Она схватила щенка под мышку и выскользнула из каюты.
- Пикквик, никогда не подходи к этому человеку, - шептала
Антошка, - он считает, что женщина на корабле приносит несчастье, он
не признает за человека нашего Улафа. Ты не будешь есть из его
тарелки? Да?
Пикквик устремился к борту, ему всегда хотелось заглянуть вниз,
может быть, хотелось поплавать. Антошка прицепила поводок.
Над водой рваными клочьями плыл туман, словно облака спустились
на воду. В гул моря вплетались какие-то посторонние звуки, и вдруг
зазвенели длинные, тревожные звонки.
Колокола громкого боя! Надрывные звонки слились с выстрелами. По
палубе забегали матросы, с пушек поспешно сдирали чехлы. Гул нарастал.
Антошка подняла голову и увидела в небе черные силуэты самолетов. Они
летели высоко. Вот от одного из них отделилась продолговатая черная
капля и стремительно понеслась вниз. Раздался звук лопнувшей
электрической лампочки, и из воды взметнулся фонтан воды. Вот от
другого самолета летит такая же черная капля, она падает уже ближе,
падает, как разбитое яйцо на раскаленную сковородку.

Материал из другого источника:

/-- `HE_SETP` (R176): for `idx` up to 511 the word is stored with its written bit, and no other word of
SP changes; beyond, `SpIndex` with the index. `HE_CLRP` (R177) completes in every state: every written bit
becomes 0; that the contents stay behind it is the rule's own remark. -/
def Obligations.HeSetpClrp : Prop :=
  (∀ (idx : Half) (value : Word) (s : State),
    (idx.toNat ≤ 511 →
      ∃ sp, (∀ a, Memory.read sp a =
          if a = idx.toNat then some ⟨value, true⟩ else Memory.read s.sp a) ∧
        exec (.heSetp idx value) s = .next { s with cp := s.cp + 2, sp := sp }) ∧
    (511 < idx.toNat →
      exec (.heSetp idx value) s = .next (recorded 0x23 (BitVec.ofNat 32 idx.toNat) s))) ∧
  (∀ s : State, ∃ sp,
    (∀ a, unwritten sp a ∧
      (Memory.read sp a).map SpCell.word = (Memory.read s.sp a).map SpCell.word) ∧
    exec .heClrp s = .next { s with cp := s.cp + 1, sp := sp })

/-! ## Unit HE: the header sequencers (spec/43_header_h264.md, spec/44_header_h265.md) -/

/-- `HE_H264_SLICE` completes whenever the parameters in SP let its sequence run without a `raise` and
OUT and IL have room, whatever the bit writer held before: it leaves the template of that sequence in
OUT and IL, as R180 and R194 describe it, and changes nothing else. -/
def Obligations.H264Completes : Prop :=
  ∀ (rs : List Range) (last : Script) (s : State),
    h264Script s.sp = templateScript rs last → Room s rs last →
    ∃ e, exec .heH264Slice s = .next { s with cp := s.cp + 1, enc := e } ∧
      Templated s.enc e rs last

/-- `HE_H265_SLICE` completes under the same conditions, and leaves the template as R180 and R224
describe it. -/
def Obligations.H265Completes : Prop :=
  ∀ (rs : List Range) (last : Script) (s : State),
    h265Script s.sp = templateScript rs last → Room s rs last →
    ∃ e, exec .heH265Slice s = .next { s with cp := s.cp + 1, enc := e } ∧
      Templated s.enc e rs last

/-- Whatever SP holds, the H.264 sequence either meets a `raise` or is a template of the shape R190
gives: the NAL unit header of 8 bits, `FIRST_MB`, the header fields, `SLICE_QP_DELTA`, the deblocking
fields, and the end. -/
def Obligations.H264Shape : Prop :=
  ∀ sp : Memory SpCell,
    (h264Script sp).any isStop ∨
    ∃ nri nut fields deblock,
      h264Script sp =
        templateScript [⟨[.bits 0 1, .bits nri 2, .bits nut 5], .firstMb⟩, ⟨fields, .sliceQpDelta⟩]
          deblock ∧
      fields.all isPut ∧ deblock.all isPut

/-- Whatever SP holds, the H.265 sequence either meets a `raise` or is a template whose markers are, in
this order: `FIRST_SLICE`, `SLICE_SEGMENT`, perhaps `SAO_ENABLE`, `SLICE_QP_DELTA`, perhaps
`LF_ACROSS_SLICES` (R220, R223). -/
def Obligations.H265Shape : Prop :=
  ∀ sp : Memory SpCell,
    (h265Script sp).any isStop ∨
    ∃ (rs : List Range) (last : Script) (sao lf : Bool),
      h265Script sp = templateScript rs last ∧
      (∀ b ∈ bodies rs last, b.all isPut) ∧
      rs.map Range.mark =
        [.firstSlice, .sliceSegment] ++ (if sao then [.saoEnable] else []) ++ [.sliceQpDelta] ++
          (if lf then [.lfAcrossSlices] else [])

/-- The H.264 header of an IDR slice with picture-order-count type 0, element by element (R193): the
bits that reach OUT, for every value of the parameters in the ranges of R191. The element order is what
the spec takes from general knowledge (log 20). -/
def Obligations.H264IdrSlice : Prop :=
  ∀ (s : State) (nri st pps l fn idr lp lsb noOut longTerm ent dis alpha beta : Word),
    (1 ≤ nri.toNat ∧ nri.toNat ≤ 3) → (st = 2 ∨ st = 7) → pps.toNat ≤ 255 →
    l.toNat ≤ 12 → fn.toNat < 2 ^ (l.toNat + 4) → idr.toNat ≤ 65535 →
    lp.toNat ≤ 12 → lsb.toNat < 2 ^ (lp.toNat + 4) → noOut.toNat ≤ 1 → longTerm.toNat ≤ 1 →
    ent.toNat ≤ 1 → dis.toNat ≤ 2 →
    (-6 ≤ alpha.toInt ∧ alpha.toInt ≤ 6) → (-6 ≤ beta.toInt ∧ beta.toInt ≤ 6) →
    (∀ x ∈ ([(0x00, nri), (0x01, 5), (0x02, st), (0x03, pps), (0x04, l), (0x05, fn), (0x06, idr),
        (0x07, 0), (0x08, lp), (0x09, lsb), (0x0A, 0), (0x0F, 0), (0x17, noOut), (0x18, longTerm),
        (0x1A, ent), (0x1C, 1), (0x1D, dis), (0x1E, alpha), (0x1F, beta), (0x20, 1), (0x21, 0),
        (0x24, 0)] : List (Nat × Word)), holds s.sp x.1 x.2) →
    7 ≤ s.outCapWords → s.outCapWords ≤ outCapLimit → 6 ≤ s.params.ilMax → s.params.ilMax ≤ 255 →
    ∃ e, exec .heH264Slice s = .next { s with cp := s.cp + 1, enc := e } ∧
      Templated s.enc e
        [⟨[.bits 0 1, .bits nri 2, .bits 5 5], .firstMb⟩,
         ⟨[.ue st, .ue pps, .bits fn (l.toNat + 4), .ue idr, .bits lsb (lp.toNat + 4),
           .bits noOut 1, .bits longTerm 1], .sliceQpDelta⟩]
        (if dis = 1 then [.ue dis] else [.ue dis, .se alpha, .se beta])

- Антошка! - схватила дочь за плечо Елизавета Карповна. -
Воздушное нападение! Пойдем! - Мать втолкнула Антошку в пустую
кают-компанию и, крикнув: - Сиди здесь, я принесу Джонни, - убежала.
Гул самолетов, взрывы бомб и оглушительная стрельба усиливались.
В каюту заглянул стюард:
- Не бойтесь, мисс, сейчас прилетят советские истребители, и
"юнкерсы" закувыркаются, пойдут на дно моря кормить акул.
- Но бомба может попасть в наш пароход? - опасливо осведомилась
Антошка.
- Нет, нет! Они высоко летают, боятся наших зенитных пушек, -
успокаивал Мэтью. - Вот смотрите. - Стюард вынул из кармана спичечный
коробок и положил его на пол. - Это будет наш корабль. - Он отломил
головку от спички. - А это бомба. Смотрите! - Старик встал на стул,
высоко поднял руку, прицелился и бросил спичечную головку. Она упала
далеко от коробка. - Попал? - спросил он.
- Нет, нет.
- Еще раз постараемся поразить цель. - Мэтью много раз
прицеливался, но головка падала далеко от цели. - Вот так и бомбы, -
заключил он. - Раньше германские самолеты пикировали прямо на корабль,
а теперь боятся. Чуют свой конец. Вылетят в море, покидают бомбы куда
попало и обратно на базу.
Мэтью, как всегда во время боевой тревоги, был суетлив, говорлив,
и Антошка поняла, что он сам не верит, что все это так безопасно.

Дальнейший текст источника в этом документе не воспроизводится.